**About this exercise:**
From the entries below, return exactly the lines beginning at the one that contains "Sys2Proof.Machine.execSheetStacked st s" and ending at the one that contains "Sys2Proof.Machine.execSettleTimerExpiry st s", both of them included, and only those lines.

.....

-- ==== Sys2Proof/Machine/Dispatch.lean ====
section
/-! DEFINITION. The meaning of every command: one arm for each row of spec/opcode_table.json. -/

namespace Sys2Proof.Machine

def exec (i : Instr) (s : State) : Host.Outcome State Fault Refusal :=
  match i with
  | .powerOnReset => Sys2Proof.Machine.execPowerOnReset s
  | .softReset => Sys2Proof.Machine.execSoftReset s
  | .portEn v => Sys2Proof.Machine.execPortEn v s
  | .scanEn v => Sys2Proof.Machine.execScanEn v s
  | .intEn v => Sys2Proof.Machine.execIntEn v s
  | .parkEn v => Sys2Proof.Machine.execParkEn v s
  | .wait v => Sys2Proof.Machine.execWait v s
  | .scanivlWrite value lanes => Sys2Proof.Machine.execScanivlWrite value lanes s
  | .look => Sys2Proof.Machine.execLook s
  | .attnRead => Sys2Proof.Machine.execAttnRead s
  | .registerWrite reg value lanes => Sys2Proof.Machine.execRegisterWrite reg value lanes s
  | .scanTimerExpiry => Sys2Proof.Machine.execScanTimerExpiry s
  | .slotReadDone data => Sys2Proof.Machine.execSlotReadDone data s
  | .kindPeekDone data => Sys2Proof.Machine.execKindPeekDone data s
  | .claimReadDone data => Sys2Proof.Machine.execClaimReadDone data s
  | .claimWriteDone => Sys2Proof.Machine.execClaimWriteDone s
  | .ticketHeadReadDone data => Sys2Proof.Machine.execTicketHeadReadDone data s
  | .ticketRestReadDone data => Sys2Proof.Machine.execTicketRestReadDone data s
  | .toneLoad data => Sys2Proof.Machine.execToneLoad data s
  | .stockSet => Sys2Proof.Machine.execStockSet s
  | .supplySet => Sys2Proof.Machine.execSupplySet s
  | .calRequest => Sys2Proof.Machine.execCalRequest s
  | .stationPark => Sys2Proof.Machine.execStationPark s
  | .stationWake => Sys2Proof.Machine.execStationWake s
  | .stationReset => Sys2Proof.Machine.execStationReset s
  | .timingSet => Sys2Proof.Machine.execTimingSet s
  | .serialSet => Sys2Proof.Machine.execSerialSet s
  | .emitterRead => Sys2Proof.Machine.execEmitterRead s
  | .stationQuery => Sys2Proof.Machine.execStationQuery s
  | .outputWriteDone => Sys2Proof.Machine.execOutputWriteDone s
  | .completionWriteDone => Sys2Proof.Machine.execCompletionWriteDone s
  | .doneWriteDone => Sys2Proof.Machine.execDoneWriteDone s
  | .loadDecision stop => Sys2Proof.Machine.execLoadDecision stop s
  | .passEndReadingDone stop => Sys2Proof.Machine.execPassEndReadingDone stop s
  | .boundaryReadingDone stop => Sys2Proof.Machine.execBoundaryReadingDone stop s
  | .bandReadingDone stop => Sys2Proof.Machine.execBandReadingDone stop s
  | .dozeTimerExpiry st => Sys2Proof.Machine.execDozeTimerExpiry st s
  | .holdTimerExpiry st => Sys2Proof.Machine.execHoldTimerExpiry st s
  | .wakeTimerExpiry st => Sys2Proof.Machine.execWakeTimerExpiry st s
  | .loadTimerExpiry st => Sys2Proof.Machine.execLoadTimerExpiry st s
  | .registrationFound st feed => Sys2Proof.Machine.execRegistrationFound st feed s
  | .registrationFailed st feed => Sys2Proof.Machine.execRegistrationFailed st feed s
  | .jam st => Sys2Proof.Machine.execJam st s
  | .headFault st => Sys2Proof.Machine.execHeadFault st s
  | .sheetStacked st => Sys2Proof.Machine.execSheetStacked st s
  | .moveComplete st => Sys2Proof.Machine.execMoveComplete st s
  | .settleTimerExpiry st => Sys2Proof.Machine.execSettleTimerExpiry st s
  | .fullMeasurementReport st readings => Sys2Proof.Machine.execFullMeasurementReport st readings s
  | .quickMeasurementReport st q => Sys2Proof.Machine.execQuickMeasurementReport st q s
  | .pageEntryReadDone data => Sys2Proof.Machine.execPageEntryReadDone data s
  | .rowFetchDone data => Sys2Proof.Machine.execRowFetchDone data s
  | .lineEnd st => Sys2Proof.Machine.execLineEnd st s
  | .busGrant => Sys2Proof.Machine.execBusGrant s
  | .busyReleased => Sys2Proof.Machine.execBusyReleased s
  | .grantWithdrawn => Sys2Proof.Machine.execGrantWithdrawn s
  | .transferTimeout => Sys2Proof.Machine.execTransferTimeout s

end Sys2Proof.Machine
end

.....

**Written solution:**
  | .sheetStacked st => Sys2Proof.Machine.execSheetStacked st s
  | .moveComplete st => Sys2Proof.Machine.execMoveComplete st s
  | .settleTimerExpiry st => Sys2Proof.Machine.execSettleTimerExpiry st s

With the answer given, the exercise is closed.